My metadata isn't correctly processed when uploading a JSON file

Here’s what doesn’t work correctly, with me making RESTful calls to diagnose everything behind the SDK, which has no Python example:

  • adding file attributes as metadata returns a vector store file object without that same attributes just sent.

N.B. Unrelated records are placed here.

/-- The life of a request (R18, R23, R27, R190). -/
inductive ReqState where
  | fresh                      -- to be translated
  | walking                    -- a walker works for it
  | holding                    -- met NOTPRESENT while the fault buffer is full (R27)
  | parked                     -- in the fault buffer (R23)
  | routed                     -- translated: on its way to the module
  | faulted                    -- a non-replayable fault (R24): answered without memory
  | returned                   -- response on its way back
  | arrived                    -- its bytes are here and wait for the other parts of its read (R344)
  | stuck                      -- a fault in a table read holds it (R29)
  | diverted                   -- it has come to a darning entry and is not yet in the shadow image (R414)
  deriving DecidableEq, Repr

/-- A request of at most 128 bytes within one aligned line (R18). -/
structure Req where
  kind : ReqKind
  cmd : Nat                    -- command, or the launch for the front end
  agent : Agent
  die : Nat
  job : Nat
  va : Nat
  len : Nat
  write : Bool
  zero : Bool                  -- bytes formed on the package, no memory read (R60)
  dest : Nat
  data : List Byte
  mask : List Byte
  psn : List Bool
  st : ReqState
  level : Nat                  -- walk: the level to read
  table : Nat                  -- walk: the table's far physical address
  module : Nat
  maddr : Nat
  sq : Bool
  revoked : Bool
  fkind : Nat                  -- async fault kind (R397)
  leg : Leg
  came : Nat                   -- order of its first flit's acceptance at the module (R202)
  deriving DecidableEq, Repr

/-- A gang access on its way to its target (R326, R327). -/
structure GangAccess where
  core : Nat
  slot : Nat
  instr : Nat
  lane : Nat
  op : Nat                     -- lane opcode 0x83 to 0x85
  sub : Nat
  gaddr : Nat                  -- the gang address
  addr : Nat                   -- offset in the target's allocation
  target : Nat                 -- unit
  data : Nat                   -- B as a number
  compare : Word32
  pend : Nat                   -- pending result it fills, 0 for a store
  acq : Bool                   -- later accesses of the lane wait for it (R150)
  fence : Bool                 -- an acquire fence stands behind it: every later access of the team waits (R156)
  seq : Nat                    -- of its queue entry
  launch : Nat                 -- of its team (R164)
  deriving DecidableEq, Repr

/-- An arrival on its way to member 0's barrier (R340). -/
structure GangArrival where
  unit : Nat
  n : Nat
  deriving DecidableEq, Repr

/-! ### Launches and queues -/

/-- State of a bundle (R368). -/
inductive BundleState where
  | queued          -- its header is read ahead (log 86)
  | taken | waiting | starting | running | completing | done
  deriving DecidableEq, Repr

/-- The vector record of a bundle (R365). -/
structure VecRec where
  ord : Bool
  aff : Bool
  gang : Nat                   -- gang size
  need : Need
  units : Nat
  entry : Word64
  lcb : Word64
  arg : Word64
  dies : BitVec 4
  deriving DecidableEq, Repr

/-- A taken bundle and its launch (R364, R368 to R370). -/
structure Launch where
  slot : Nat
  qid : Nat
  ring : Nat                   -- its number in the queue; injected bundles none
  qcb : Nat                    -- QCB of the queue
  injected : Bool
  job : Nat
  addr : Nat                   -- far virtual address of the header
  st : BundleState
  hdr : List Word64            -- header words as read
  recs : List (List Word64)    -- records read so far
  status : BitVec 8            -- STATUS bits [7:0]
  reason : Nat
  time : Nat
  tt : Bool
  tstart : Nat
  tend : Nat
  written : Nat                -- 0 nothing, 1 record on its way, 2 record, 3 signal
  counter : Counter
  firstFail : Nat
  nfail : Nat
  vec : Option VecRec
  ordNext : Nat
  ended : Nat                  -- units ended or discarded
  suspended : List Nat         -- indexes of suspended units of an ORD launch (R377)
  progs : Nat                  -- matrix programs that have not ended
  cmask : List Nat             -- clusters of CMASK that wait for their gang
  copies : Nat                 -- copy commands not completed
  pri : Nat                    -- CPRI of its slot at its last dispatch (R429)
  order : Nat                  -- its place among the bundles that have started (R345)
  deriving DecidableEq, Repr

/-- A unit that waits for a core: in a dispatcher or a unit queue (R373). -/
structure Queued where
  launch : Nat
  index : Nat
  job : Nat
  need : Need
  gang : Nat                   -- gang identity, 0: none
  member : Nat
  gangSize : Nat
  aff : Bool
  ord : Bool
  pri : Nat
  cluster : Option Nat         -- the cluster of CMASK that waits for this gang
  startTime : Nat              -- TT: first tick (R372)
  deriving DecidableEq, Repr

/-- A matrix program that waits for its slot (R345). -/
structure WaitingProg where
  launch : Nat
  job : Nat
  cluster : Nat
  tidCount : Nat
  entry : Word64
  arg : Word64
  g3 : Word64
  deriving DecidableEq, Repr

/-- A copy list (R366). -/
structure CopyList where
  launch : Nat
  job : Nat
  addr : Nat
  left : Nat                   -- commands not issued
  next_ : Nat                  -- number of the next command
  asked : Bool                 -- its read is out
  words : List Word64          -- its words, once read
  deriving DecidableEq, Repr

/-- A hardware queue slot (R425, R428, R429). -/
structure Slot where
  valid : Bool
  qcb : Nat
  ring : Nat
  job : Nat
  bpri : Nat
  cpri : Nat
  size : Nat
  qid : Nat
  ovf : Bool
  taken : Word32
  done : Word32
  gen : Bool
  gop : Nat
  gsig : Nat
  gval : Word64
  age : Nat
  windex : Word32
  injected : Option (List Word64) -- the injected bundle's 16 words
  gateHeld : Bool              -- parked on the gate signal
  gateOpen : Bool              -- the walk of an update released the head
  last : Nat                   -- the launch of its previous bundle, 0 for none
  ahead : Nat                  -- the launch of its head bundle while its header is read ahead, 0 for none
  deriving DecidableEq, Repr

/-- A completion queue (R431, R433). -/
structure CompQ where
  base : Word64
  ctl : Word64
  msia : Word64
  msid : Word32
  prod : Word32
  head : Word32
  unannounced : Nat
  oldest : Nat
  deriving DecidableEq, Repr

/-- A waiter of a signal (R430). -/
inductive Waiter where
  | slot (n : Nat)
  | hart (h : Nat) (rd : Nat) (cond : Nat) (c : Word64)
  deriving DecidableEq, Repr

/-- A castling role (R437, R440). -/
structure Role where
  state : Nat
  why : Nat
  img : Word64
  hob : Word64
  schema : BitVec 16
  image : Nat                -- CIMG as the start found it
  digest : List Byte         -- of the image that runs, or is held resident
  newDigest : List Byte
  probStart : Nat
  lastBeat : Nat
  deriving DecidableEq, Repr

/-- An entry of the system-call table (R451). -/
structure Call where
  tid : Word64
  state : Nat
  gen : BitVec 16
  svc : BitVec 16
  args : List Word64
  result : Word64
  caller : Nat × Nat           -- unit, team in unit
  posted : Bool                -- its queue entry has been written (R452)
  deriving DecidableEq, Repr

/-- A message of the interrupt buffer (R448). -/
structure IrqMsg where
  vec : Nat
  payload : Word64
  tid : Word64
  time : Nat
  unit : Nat                   -- the team that sent it
  index : Nat
  entries : Nat                -- its queue entries and accesses numbered below these come first: a release (R285)
  accesses : Nat
  deriving DecidableEq, Repr

/-! ### Translation -/

/-- A TLB entry (R19). -/
structure TlbEntry where
  job : Nat
  size : Nat         -- level of the leaf
  page : Nat
  pte : Word64
  at_ : Nat          -- far physical address of the leaf
  deriving DecidableEq, Repr

/-- An invalidation in progress (R20, R21). -/
structure Invalidation where
  scope : Nat
  job : Nat
  size : Nat
  va : Nat
  waits : List Nat   -- walks and translated requests it waits for
  deriving DecidableEq, Repr

/-- A darning entry (R414, R415). -/
structure Darning where
  state : Nat
  unit : Nat
  core : Nat
  base4k : Nat
  size4k : Nat
  job : Nat
  save : Nat
  ncore : Nat
  nbase4k : Nat
  pend : Nat
  out : Nat
  mark : Nat         -- requests numbered below it were in flight at HOLD
  deriving DecidableEq, Repr

/-- A die's translation unit, dispatcher and darning entries. -/
structure Die where
  tlb : List TlbEntry
  xinva : Word64
  xinvc : Word64
  inv : Option Invalidation
  xfbp : BitVec 11
  xfbc : BitVec 11
  xfb : FMap (List Word64)
  faultSeq : Word32
  darning : FMap Darning
  backlog : List Queued
  deriving DecidableEq, Repr

/-- A vector core beside its teams (R373, R375, R407, R456). -/
structure Core where
  unitQueue : List Queued
  steal : Word32
  stealState : Nat            -- 0 idle, 1 asked, 2 refused
  victim : Nat
  sent : Need                 -- free resources sent to the victim (R375)
  psave : Word64
  pcmdBusy : Bool
  pcmdSlot : BitVec 5
  pstat : Word64
  pdl : Word32
  cecnt : Word32
  skew : Int                  -- copy of the time base, relative (R372)
  path : Option Nat           -- slot of the team whose lane passes the datapath serves (R378)
  run : Nat                   -- its consecutive passes while another team could issue one (R379)
  readySince : Nat            -- its cycle since which a ready team waits for a place, plus 1; 0 when none does (R379)
  deriving DecidableEq, Repr

/-! ### Links -/

/-- A packet whose flits have not all been accepted: its first number, its flits, and the requests it carries or the
chain (R190). -/
structure Packet where
  first : BitVec 24
  flits : Nat
  ids : List Nat
  deriving DecidableEq, Repr

/-- One direction of a link: the sender's and the receiver's sides (R191 to R197). -/
structure LinkEnd where
  nextSeq : BitVec 24
  replay : List (BitVec 24 × List Byte) -- unacknowledged flits, oldest first: number and payload
  resend : List (BitVec 24)         -- of those, the ones a replay has not sent yet
  credits : Int
  expect : BitVec 24                -- receiver: the next expected number
  nakWait : Bool                    -- receiver: a NAK is out
  nakAt : Nat                       -- receiver: when it sent its last NAK
  nakSeq : BitVec 24                -- sender: the number NAKed last, and how often in a row
  nakCount : Nat
  sentSinceTele : Nat
  gotSinceAudit : Nat
  freeBufs : Int                    -- receiver: free buffers whose credits have been returned
  owed : Nat                        -- receiver: freed buffers whose credits have not been returned
  wire : List (List Byte × BitVec 18) -- the 256-byte flits on the fibre, oldest first; the dark lanes that lost some of it
  aged : Nat                        -- of those, how many were on the fibre at `agedAt` (R192)
  agedAt : Nat
  packets : List Packet
  epoch : BitVec 4                  -- receiver: its lane-map epoch
  deriving DecidableEq, Repr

This is the vector search API return when employing that attribute key:value with “eq” as filter type that I set on a file in the vector store:

{
  "object": "vector_store.search_results.page",
  "search_query": [
    "a placeholder text"
  ],
  "data": [
    {
      "file_id": "file-1234",
      "filename": "placeholder.txt",
      "score": 0.5090088910904553,
      "attributes": {
        "filemeta1": "filevalue1"
      },
      "content": [
        {
          "type": "text",
          "text": "This is the start of file contents.\r\nplaceholder.txt is empty except for this message.\r\n(You're probably supposed to be doing something else other than looking here...)"
        }
      ]
    }
  ],
  "has_more": false,
  "next_page": null
}

The file’s metadata comes even without a filters.

So the SDK of whatever undocumented version is shuffling around the data object on you for its type.

Here’s Python code just imagined up to get the JSON response from the endpoint.

import os
import httpx

def search_vs(id, query="a placeholder text", max=1) -> dict:
    """
    RESTful vector store search, manual filter parameters on attributes
    """
    api_key = os.environ.get("OPENAI_API_KEY")
    if not api_key:
        raise EnvironmentError("OPENAI_API_KEY environment variable is not set")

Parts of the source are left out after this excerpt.